- PROBLEM DESCRIPTION -
Beneath this line is the data. Output exactly the lines from the line with "-- ==== Sys2Proof/Word.lean" to the line with "abbrev Word := BitVec 32", both ends included, and nothing more.

Dataset entries:
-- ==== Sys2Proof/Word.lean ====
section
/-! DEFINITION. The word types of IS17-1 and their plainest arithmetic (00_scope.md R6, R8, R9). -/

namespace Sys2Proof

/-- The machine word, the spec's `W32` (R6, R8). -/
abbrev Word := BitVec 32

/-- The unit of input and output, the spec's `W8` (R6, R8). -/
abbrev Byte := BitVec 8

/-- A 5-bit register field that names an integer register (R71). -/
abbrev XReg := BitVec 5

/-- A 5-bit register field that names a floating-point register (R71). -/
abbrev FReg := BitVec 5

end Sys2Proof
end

* * *

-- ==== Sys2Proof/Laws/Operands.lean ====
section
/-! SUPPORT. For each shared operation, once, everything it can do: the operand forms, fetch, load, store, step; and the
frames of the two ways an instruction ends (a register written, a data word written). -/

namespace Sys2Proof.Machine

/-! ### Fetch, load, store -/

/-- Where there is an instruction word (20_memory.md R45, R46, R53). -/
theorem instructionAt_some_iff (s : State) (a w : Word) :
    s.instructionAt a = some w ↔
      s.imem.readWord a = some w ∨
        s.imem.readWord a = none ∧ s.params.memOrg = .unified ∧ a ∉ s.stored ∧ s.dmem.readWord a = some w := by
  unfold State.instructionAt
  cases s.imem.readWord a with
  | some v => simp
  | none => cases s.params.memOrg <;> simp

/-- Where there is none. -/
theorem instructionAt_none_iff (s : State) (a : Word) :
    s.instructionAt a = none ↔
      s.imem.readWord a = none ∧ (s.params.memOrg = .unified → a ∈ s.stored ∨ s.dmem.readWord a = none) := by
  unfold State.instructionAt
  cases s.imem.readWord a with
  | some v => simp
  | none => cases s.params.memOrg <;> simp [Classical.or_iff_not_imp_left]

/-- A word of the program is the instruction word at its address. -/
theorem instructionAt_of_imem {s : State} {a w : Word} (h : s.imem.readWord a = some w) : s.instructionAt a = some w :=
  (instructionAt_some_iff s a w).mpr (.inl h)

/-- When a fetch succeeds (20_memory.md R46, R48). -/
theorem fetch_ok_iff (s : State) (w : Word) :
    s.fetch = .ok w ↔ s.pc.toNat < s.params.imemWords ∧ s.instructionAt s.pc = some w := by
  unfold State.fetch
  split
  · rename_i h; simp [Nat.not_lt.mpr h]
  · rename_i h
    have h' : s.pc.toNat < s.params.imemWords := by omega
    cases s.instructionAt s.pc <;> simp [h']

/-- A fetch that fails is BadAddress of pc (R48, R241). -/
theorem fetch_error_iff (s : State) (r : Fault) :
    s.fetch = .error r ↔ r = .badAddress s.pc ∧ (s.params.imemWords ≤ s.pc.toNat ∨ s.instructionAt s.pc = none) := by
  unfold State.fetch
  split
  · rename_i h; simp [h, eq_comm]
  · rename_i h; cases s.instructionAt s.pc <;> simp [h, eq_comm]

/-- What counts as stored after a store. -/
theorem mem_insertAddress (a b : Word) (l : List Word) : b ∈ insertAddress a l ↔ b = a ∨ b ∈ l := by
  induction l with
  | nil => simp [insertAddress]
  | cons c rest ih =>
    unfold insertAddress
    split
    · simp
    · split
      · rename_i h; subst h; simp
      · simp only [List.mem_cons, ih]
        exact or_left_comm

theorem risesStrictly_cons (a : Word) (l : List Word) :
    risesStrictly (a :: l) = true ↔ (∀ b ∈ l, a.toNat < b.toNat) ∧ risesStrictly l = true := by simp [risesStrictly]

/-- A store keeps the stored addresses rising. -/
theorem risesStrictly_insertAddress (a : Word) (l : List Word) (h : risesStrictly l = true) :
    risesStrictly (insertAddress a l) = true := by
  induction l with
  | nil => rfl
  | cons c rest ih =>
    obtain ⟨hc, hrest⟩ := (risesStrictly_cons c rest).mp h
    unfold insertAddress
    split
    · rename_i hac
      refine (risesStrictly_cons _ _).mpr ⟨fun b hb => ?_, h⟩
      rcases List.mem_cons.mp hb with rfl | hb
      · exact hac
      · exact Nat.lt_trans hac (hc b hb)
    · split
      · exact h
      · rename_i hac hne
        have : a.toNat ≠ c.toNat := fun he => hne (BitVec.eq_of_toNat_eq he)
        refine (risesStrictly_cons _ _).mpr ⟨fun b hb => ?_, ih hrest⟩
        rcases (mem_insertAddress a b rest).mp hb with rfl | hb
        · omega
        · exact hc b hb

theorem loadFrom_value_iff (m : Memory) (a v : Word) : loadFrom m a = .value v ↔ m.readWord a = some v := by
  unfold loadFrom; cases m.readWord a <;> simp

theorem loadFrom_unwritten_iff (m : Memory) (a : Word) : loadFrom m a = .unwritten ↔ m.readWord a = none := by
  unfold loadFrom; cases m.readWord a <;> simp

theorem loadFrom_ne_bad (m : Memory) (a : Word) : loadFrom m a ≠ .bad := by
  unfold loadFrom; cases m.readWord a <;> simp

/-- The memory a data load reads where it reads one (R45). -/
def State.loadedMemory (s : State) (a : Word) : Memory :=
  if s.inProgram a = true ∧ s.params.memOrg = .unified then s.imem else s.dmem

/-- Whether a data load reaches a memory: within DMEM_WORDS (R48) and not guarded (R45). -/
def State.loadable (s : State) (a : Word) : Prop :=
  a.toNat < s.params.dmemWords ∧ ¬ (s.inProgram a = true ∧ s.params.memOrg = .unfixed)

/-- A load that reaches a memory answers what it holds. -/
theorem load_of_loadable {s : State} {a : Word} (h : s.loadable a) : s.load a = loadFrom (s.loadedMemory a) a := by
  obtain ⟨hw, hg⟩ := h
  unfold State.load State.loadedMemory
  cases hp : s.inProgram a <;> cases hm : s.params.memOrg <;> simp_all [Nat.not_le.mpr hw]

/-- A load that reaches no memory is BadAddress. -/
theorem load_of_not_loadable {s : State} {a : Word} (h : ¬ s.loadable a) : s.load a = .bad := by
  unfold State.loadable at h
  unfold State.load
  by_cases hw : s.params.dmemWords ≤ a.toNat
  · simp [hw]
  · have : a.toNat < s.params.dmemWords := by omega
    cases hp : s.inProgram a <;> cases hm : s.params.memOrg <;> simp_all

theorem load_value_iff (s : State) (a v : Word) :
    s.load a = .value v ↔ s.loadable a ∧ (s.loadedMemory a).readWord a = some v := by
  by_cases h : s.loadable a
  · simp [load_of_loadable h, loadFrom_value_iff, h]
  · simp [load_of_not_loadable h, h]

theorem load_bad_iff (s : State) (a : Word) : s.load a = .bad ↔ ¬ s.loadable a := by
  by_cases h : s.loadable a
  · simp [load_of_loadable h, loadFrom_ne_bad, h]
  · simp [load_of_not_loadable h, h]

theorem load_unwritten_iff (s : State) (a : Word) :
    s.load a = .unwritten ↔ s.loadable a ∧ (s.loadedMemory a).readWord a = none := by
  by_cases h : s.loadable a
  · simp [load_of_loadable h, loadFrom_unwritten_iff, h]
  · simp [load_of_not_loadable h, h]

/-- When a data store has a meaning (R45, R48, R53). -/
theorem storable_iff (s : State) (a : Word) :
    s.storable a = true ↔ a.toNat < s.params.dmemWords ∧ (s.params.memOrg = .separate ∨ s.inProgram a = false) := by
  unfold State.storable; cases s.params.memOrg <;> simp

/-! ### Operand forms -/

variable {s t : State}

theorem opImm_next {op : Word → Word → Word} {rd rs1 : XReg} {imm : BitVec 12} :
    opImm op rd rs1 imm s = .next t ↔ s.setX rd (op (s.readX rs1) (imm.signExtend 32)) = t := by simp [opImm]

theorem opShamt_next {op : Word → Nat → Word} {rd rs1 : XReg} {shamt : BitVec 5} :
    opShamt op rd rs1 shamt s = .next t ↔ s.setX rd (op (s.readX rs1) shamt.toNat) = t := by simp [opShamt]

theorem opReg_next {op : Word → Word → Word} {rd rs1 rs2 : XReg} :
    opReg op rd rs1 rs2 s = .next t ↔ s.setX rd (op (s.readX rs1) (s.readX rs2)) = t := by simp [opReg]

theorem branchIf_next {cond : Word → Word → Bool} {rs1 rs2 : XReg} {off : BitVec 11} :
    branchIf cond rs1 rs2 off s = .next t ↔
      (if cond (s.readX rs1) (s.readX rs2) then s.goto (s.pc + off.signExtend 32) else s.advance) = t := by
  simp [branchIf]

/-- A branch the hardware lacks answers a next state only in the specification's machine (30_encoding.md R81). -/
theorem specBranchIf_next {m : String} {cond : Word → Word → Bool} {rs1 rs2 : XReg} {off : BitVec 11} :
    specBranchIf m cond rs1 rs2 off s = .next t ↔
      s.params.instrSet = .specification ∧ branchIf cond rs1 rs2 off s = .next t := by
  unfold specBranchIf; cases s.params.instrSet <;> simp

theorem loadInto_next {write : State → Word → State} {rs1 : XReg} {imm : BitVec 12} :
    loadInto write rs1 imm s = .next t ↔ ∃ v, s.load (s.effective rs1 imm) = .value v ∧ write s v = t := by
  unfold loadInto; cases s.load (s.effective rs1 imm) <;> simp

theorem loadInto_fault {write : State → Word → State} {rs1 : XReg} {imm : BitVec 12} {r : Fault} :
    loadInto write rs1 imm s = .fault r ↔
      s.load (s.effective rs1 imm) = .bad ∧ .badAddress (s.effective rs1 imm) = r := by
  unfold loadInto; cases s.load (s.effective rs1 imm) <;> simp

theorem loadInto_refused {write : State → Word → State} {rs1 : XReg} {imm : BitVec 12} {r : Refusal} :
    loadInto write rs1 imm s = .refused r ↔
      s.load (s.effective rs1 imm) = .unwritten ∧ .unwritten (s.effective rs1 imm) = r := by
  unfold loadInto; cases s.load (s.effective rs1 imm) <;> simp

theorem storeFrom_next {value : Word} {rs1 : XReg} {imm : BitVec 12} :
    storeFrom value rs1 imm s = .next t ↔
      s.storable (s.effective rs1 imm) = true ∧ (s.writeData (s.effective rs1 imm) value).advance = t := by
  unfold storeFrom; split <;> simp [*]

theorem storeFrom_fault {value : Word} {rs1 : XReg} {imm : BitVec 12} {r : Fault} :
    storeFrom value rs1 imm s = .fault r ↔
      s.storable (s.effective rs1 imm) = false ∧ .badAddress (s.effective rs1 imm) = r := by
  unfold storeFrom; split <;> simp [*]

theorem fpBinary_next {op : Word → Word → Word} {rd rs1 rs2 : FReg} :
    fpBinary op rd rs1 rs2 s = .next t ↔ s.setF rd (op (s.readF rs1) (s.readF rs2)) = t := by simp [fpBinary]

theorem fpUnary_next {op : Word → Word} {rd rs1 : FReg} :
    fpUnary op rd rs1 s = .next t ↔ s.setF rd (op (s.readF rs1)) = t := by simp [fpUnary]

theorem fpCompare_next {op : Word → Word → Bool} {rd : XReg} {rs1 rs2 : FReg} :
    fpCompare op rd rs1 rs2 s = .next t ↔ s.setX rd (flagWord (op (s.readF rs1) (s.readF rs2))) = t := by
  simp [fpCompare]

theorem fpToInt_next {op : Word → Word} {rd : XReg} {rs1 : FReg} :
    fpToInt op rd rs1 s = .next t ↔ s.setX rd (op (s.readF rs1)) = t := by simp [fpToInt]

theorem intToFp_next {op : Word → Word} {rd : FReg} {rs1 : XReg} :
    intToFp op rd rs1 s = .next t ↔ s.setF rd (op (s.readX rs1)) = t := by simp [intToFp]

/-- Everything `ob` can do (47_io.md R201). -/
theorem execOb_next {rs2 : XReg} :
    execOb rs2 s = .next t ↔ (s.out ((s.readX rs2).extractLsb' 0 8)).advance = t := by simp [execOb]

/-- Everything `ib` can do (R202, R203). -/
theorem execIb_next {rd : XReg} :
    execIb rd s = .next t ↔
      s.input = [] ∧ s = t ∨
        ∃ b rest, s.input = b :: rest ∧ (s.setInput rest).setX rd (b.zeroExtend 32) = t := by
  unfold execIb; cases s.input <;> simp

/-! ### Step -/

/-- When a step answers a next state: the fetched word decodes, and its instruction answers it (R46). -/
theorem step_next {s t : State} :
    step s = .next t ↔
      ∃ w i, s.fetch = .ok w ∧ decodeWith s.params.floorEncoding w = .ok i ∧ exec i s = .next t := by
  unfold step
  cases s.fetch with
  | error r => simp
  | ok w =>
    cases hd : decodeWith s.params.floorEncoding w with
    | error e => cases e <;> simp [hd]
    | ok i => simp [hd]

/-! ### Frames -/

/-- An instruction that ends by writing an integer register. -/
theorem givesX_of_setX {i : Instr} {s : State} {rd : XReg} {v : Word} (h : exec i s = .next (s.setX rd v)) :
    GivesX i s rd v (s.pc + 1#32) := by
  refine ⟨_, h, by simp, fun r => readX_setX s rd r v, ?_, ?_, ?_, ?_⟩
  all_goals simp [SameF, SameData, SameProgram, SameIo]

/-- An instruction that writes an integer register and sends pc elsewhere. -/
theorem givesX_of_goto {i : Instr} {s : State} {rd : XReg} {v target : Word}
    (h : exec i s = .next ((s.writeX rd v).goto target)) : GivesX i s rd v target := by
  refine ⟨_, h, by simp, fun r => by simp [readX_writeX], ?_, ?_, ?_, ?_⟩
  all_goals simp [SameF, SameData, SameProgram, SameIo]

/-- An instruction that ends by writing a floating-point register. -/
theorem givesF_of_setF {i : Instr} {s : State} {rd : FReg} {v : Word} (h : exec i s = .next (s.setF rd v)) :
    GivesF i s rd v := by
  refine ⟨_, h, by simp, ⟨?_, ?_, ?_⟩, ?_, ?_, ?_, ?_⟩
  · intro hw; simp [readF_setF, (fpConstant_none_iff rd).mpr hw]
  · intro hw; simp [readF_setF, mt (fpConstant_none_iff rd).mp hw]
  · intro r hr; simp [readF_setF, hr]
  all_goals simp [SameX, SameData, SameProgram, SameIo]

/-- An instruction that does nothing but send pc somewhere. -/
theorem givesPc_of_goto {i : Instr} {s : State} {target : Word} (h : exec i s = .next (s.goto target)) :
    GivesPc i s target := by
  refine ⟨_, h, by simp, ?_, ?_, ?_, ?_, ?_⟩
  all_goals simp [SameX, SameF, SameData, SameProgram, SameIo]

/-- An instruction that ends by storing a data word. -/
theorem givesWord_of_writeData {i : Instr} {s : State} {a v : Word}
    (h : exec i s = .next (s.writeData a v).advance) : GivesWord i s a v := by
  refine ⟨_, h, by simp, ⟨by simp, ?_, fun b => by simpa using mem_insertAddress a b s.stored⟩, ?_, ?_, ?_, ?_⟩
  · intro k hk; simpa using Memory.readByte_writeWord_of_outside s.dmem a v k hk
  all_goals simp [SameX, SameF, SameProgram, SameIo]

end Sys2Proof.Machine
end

- RESPONSE FOR THIS EXERCISE -
-- ==== Sys2Proof/Word.lean ====
section
/-! DEFINITION. The word types of IS17-1 and their plainest arithmetic (00_scope.md R6, R8, R9). -/

namespace Sys2Proof

/-- The machine word, the spec's `W32` (R6, R8). -/
abbrev Word := BitVec 32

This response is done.